theorem word_of_decodeCpu_formed (h : decodeCpu (formedWord w x) x = .ok (.xec p)) :
    ∃ q, w = encode (.xec q) := by
  have henc : assemble 0o252 p = formedWord w x := (encode_of_decodeCpu h).1
  have hop : operationField w = 0o252 := by simpa [formedWord] using congrArg operationField henc.symm
  exact ⟨operandField w, word_of_operation hop⟩

/-- Only an XEC's own word decodes to an XEC. -/
theorem Decodes.word_of_xec (h : Decodes s w (.xec p) u) : ∃ q, w = encode (.xec q) := by
  cases h with
  | plain _ hd => exact ⟨p, (encode_of_decodeCpu hd).1.symm⟩
  | selector _ _ hd => exact word_of_decodeCpu_formed hd

theorem onDecoded_performWith {d : Except DecodeError Instr} {xec : Operand → State → Result}
    (h : ∀ p, d ≠ .ok (.xec p)) : onDecoded d (fun i => performWith xec i s) = onDecoded d fun i => exec i s := by
  cases d with
  | ok i => exact performWith_of_ne fun p hp => h p (congrArg _ hp)
  | error e => cases e <;> rfl

/-- A word that is no XEC's runs the same whatever meaning XEC is given. -/
theorem withDecoded_performWith (hw : ∀ p, w ≠ encode (.xec p)) (xec : Operand → State → Result) :
    withDecoded w s (performWith xec) = withDecoded w s exec := by
  have hplain (p : Operand) (hd : decodeCpu w 0 = .ok (.xec p)) : False := hw p (encode_of_decodeCpu hd).1.symm
  have hformed (x : Addr) (p : Operand) (hd : decodeCpu (formedWord w x) x = .ok (.xec p)) : False :=
    let ⟨q, hq⟩ := word_of_decodeCpu_formed hd
    hw q hq
  have hselector : (fun x u => onDecoded (decodeCpu (formedWord w x) x) fun i => performWith xec i u) =
      fun x u => onDecoded (decodeCpu (formedWord w x) x) fun i => exec i u :=
    funext₂ fun x _ => onDecoded_performWith (hformed x)
  rw [withDecoded, withDecoded, hselector, onDecoded_performWith hplain]

section
variable (hq : s.inside = []) (h : effectiveAddress .double o s = .ok ea)
include hq h

theorem runXec_of_xec (hw : s.load ea = some (encode (.xec p))) : runXec (n + 1) o s = runXec n p s := by
  rw [runXec, withOperand_of_ok hq h hw, withDecoded_xec]
  rfl

theorem runXec_of_other (hw : s.load ea = some w) (hx : ∀ p, w ≠ encode (.xec p)) :
    runXec (n + 1) o s = withDecoded w s exec := by
  rw [runXec, withOperand_of_ok hq h hw, withDecoded_performWith hx]

end

/-! ## The chain of objects -/

/-- The object at `a` is an XEC whose own object has an address: the chain goes on from `a`. -/
def XecAt (s : State) (a : Addr) : Prop :=
  ∃ p b, s.load a = some (encode (.xec p)) ∧ effectiveAddress .double p s = .ok b

/-- The address of the next object, if the chain goes on from `a`. -/
def nextObject (s : State) (a : Addr) : Addr :=
  ((effectiveAddress .double (operandField ((s.load a).getD 0)) s).toOption).getD 0

theorem nextObject_of_xec {a b : Addr} (hw : s.load a = some (encode (.xec p)))
    (hb : effectiveAddress .double p s = .ok b) : nextObject s a = b := by
  have hp : operandField (encode (.xec p)) = p := operandField_assemble _ p
  rw [nextObject, hw, Option.getD_some, hp, hb]
  rfl

/-- The chain from the object at `a` goes on for `n` XECs and ends with an object that is none, and an XEC of the
first of them then runs as `j`. -/
structure ChainEnds (s : State) (a : Addr) (n : ℕ) (j : Instr) : Prop where
  goesOn : ∀ k < n, XecAt s ((nextObject s)^[k] a)
  ends : ¬XecAt s ((nextObject s)^[n] a)
  runs : ∀ m, n < m → ∀ o, effectiveAddress .double o s = .ok a → runXec m o s = exec j s

theorem chainEnds_of_other (hq : s.inside = []) {a : Addr} (hw : s.load a = some w) (hx : ∀ p, w ≠ encode (.xec p))
    (hd : withDecoded w s exec = exec j s) : ChainEnds s a 0 j where
  goesOn k hk := absurd hk (Nat.not_lt_zero k)
  ends := fun ⟨p, _, hp, _⟩ => hx p (Option.some.inj (hw.symm.trans hp))
  runs m hm o ho := by
    obtain ⟨m, rfl⟩ := Nat.exists_eq_add_one.2 hm
    exact (runXec_of_other hq ho hw hx).trans hd

theorem ChainEnds.of_xec (hq : s.inside = []) {a b : Addr} (hw : s.load a = some (encode (.xec p)))
    (hb : effectiveAddress .double p s = .ok b) (h : ChainEnds s b n j) : ChainEnds s a (n + 1) j := by
  have hnext := nextObject_of_xec hw hb
  constructor
  case goesOn =>
    rw [Nat.forall_lt_succ_left]
    exact ⟨⟨p, b, hw, hb⟩, fun k hk => by rw [Function.iterate_succ_apply, hnext]; exact h.goesOn k hk⟩
  case ends => rw [Function.iterate_succ_apply, hnext]; exact h.ends
  case runs =>
    intro m hm o ho
    obtain ⟨m, rfl⟩ := Nat.exists_eq_add_one.2 (Nat.zero_lt_of_lt hm)
    exact (runXec_of_xec hq ho hw).trans (h.runs m (Nat.lt_of_succ_lt_succ hm) p hb)

/-- A chain that ends has ended within the bound: an address met twice would be met for ever (R255 d). -/
theorem ChainEnds.lt_chainFuel {a : Addr} (h : ChainEnds s a n j) : n < chainFuel := by
  obtain ⟨k, hk, he⟩ := exists_lt_card_iterate_eq (nextObject s) a n
  refine (Nat.not_lt.1 fun hkn => h.ends ?_).trans_lt (card_addr ▸ hk)
  rw [he]
  exact h.goesOn k hkn

theorem ChainEnds.exec_xec {a : Addr} (h : ChainEnds s a n j) (ho : effectiveAddress .double o s = .ok a) :
    exec (.xec o) s = exec j s :=
  h.runs s.chainLimit (h.lt_chainFuel.trans_le (Nat.le_add_right _ _)) o ho

/-- With no turn inside, an instruction comes to another in the state it started in; an XEC by a chain that ends. -/
theorem ComesTo.chainEnds (h : ComesTo s i u j) (hq : s.inside = []) :
    u = s ∧ ((∀ o, i ≠ .xec o) ∧ i = j ∨
      ∃ o ea n, i = .xec o ∧ effectiveAddress .double o s = .ok ea ∧ ChainEnds s ea n j) := by
  induction h with
  | here hx => exact ⟨rfl, .inl ⟨hx, rfl⟩⟩
  | @object s s1 s2 s3 u o ea w i j ha hr hd _ ih =>
    obtain ⟨rfl, hea⟩ := ha.of_quiet hq
    obtain ⟨rfl, hload⟩ := hr.of_quiet hq
    obtain ⟨rfl, hrun⟩ := hd.of_quiet hq
    obtain ⟨hu, ⟨hx, rfl⟩ | ⟨p, b, n, rfl, hb, hends⟩⟩ := ih hq
    · have hother : ∀ p, w ≠ encode (.xec p) := by
        rintro p rfl
        exact hx p hd.eq_of_xec
      exact ⟨hu, .inr ⟨o, ea, 0, rfl, hea, chainEnds_of_other hq hload hother (hrun exec)⟩⟩
    · obtain ⟨q, rfl⟩ := hd.word_of_xec
      obtain rfl : p = q := Instr.xec.inj hd.eq_of_xec
      exact ⟨hu, .inr ⟨o, ea, n + 1, rfl, hea, .of_xec hq hload hb hends⟩⟩

theorem ComesTo.exec_eq (h : ComesTo s i u j) (hq : s.inside = []) : u = s ∧ exec i s = exec j s := by
  obtain ⟨hu, ⟨_, rfl⟩ | ⟨o, ea, n, rfl, ho, hends⟩⟩ := h.chainEnds hq
  · exact ⟨hu, rfl⟩
  · exact ⟨hu, hends.exec_xec ho⟩

/-! ## Short chains and the endless one -/

/-- An XEC of a word that decodes to another instruction is a chain of no XEC. -/
theorem chainEnds_of_decodeCpu (hq : s.inside = []) (hw : s.load ea = some w) (hi : ∀ p, i ≠ .xec p)
    (hx : needsSelector w = true → effectiveAddress .double (operandField w) s = .ok x)
    (hd : decodeCpu w x = .ok i) : ChainEnds s ea 0 i := by
  refine chainEnds_of_other hq hw ?_ (withDecoded_of_ok hq hx hd)
  rintro p rfl
  exact hi p (Except.ok.inj (hd.symm.trans (decodeCpu_xec p x)))

/-- An XEC that is its own object meets itself again and never ends (R255 d). -/
theorem runXec_of_self (hq : s.inside = []) (h : effectiveAddress .double o s = .ok ea)
    (hw : s.load ea = some (encode (.xec o))) : runXec n o s = .fault .endlessExecuteChain := by
  induction n with
  | zero => rfl
  | succ n ih => exact (runXec_of_xec hq h hw).trans ih

/-- NOP's operation decodes without its effective address. -/
theorem decodeCpu_nop (hop : operationField w = 0o371) (x : Addr) : decodeCpu w x = .ok (.nop (operandField w)) :=
  calc decodeCpu w x
    _ = decodeCpu (encode (.nop (operandField w))) x := congrArg (decodeCpu · x) (word_of_operation hop)
    _ = .ok (.nop (operandField w)) := decodeCpu_encode rfl rfl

▬▬▬▬▬▬▬▬▬▬

Using the records above, filter out every line that lacks the string "ComesTo" and copy the rest.

theorem ComesTo.chainEnds (h : ComesTo s i u j) (hq : s.inside = []) :
theorem ComesTo.exec_eq (h : ComesTo s i u j) (hq : s.inside = []) : u = s ∧ exec i s = exec j s := by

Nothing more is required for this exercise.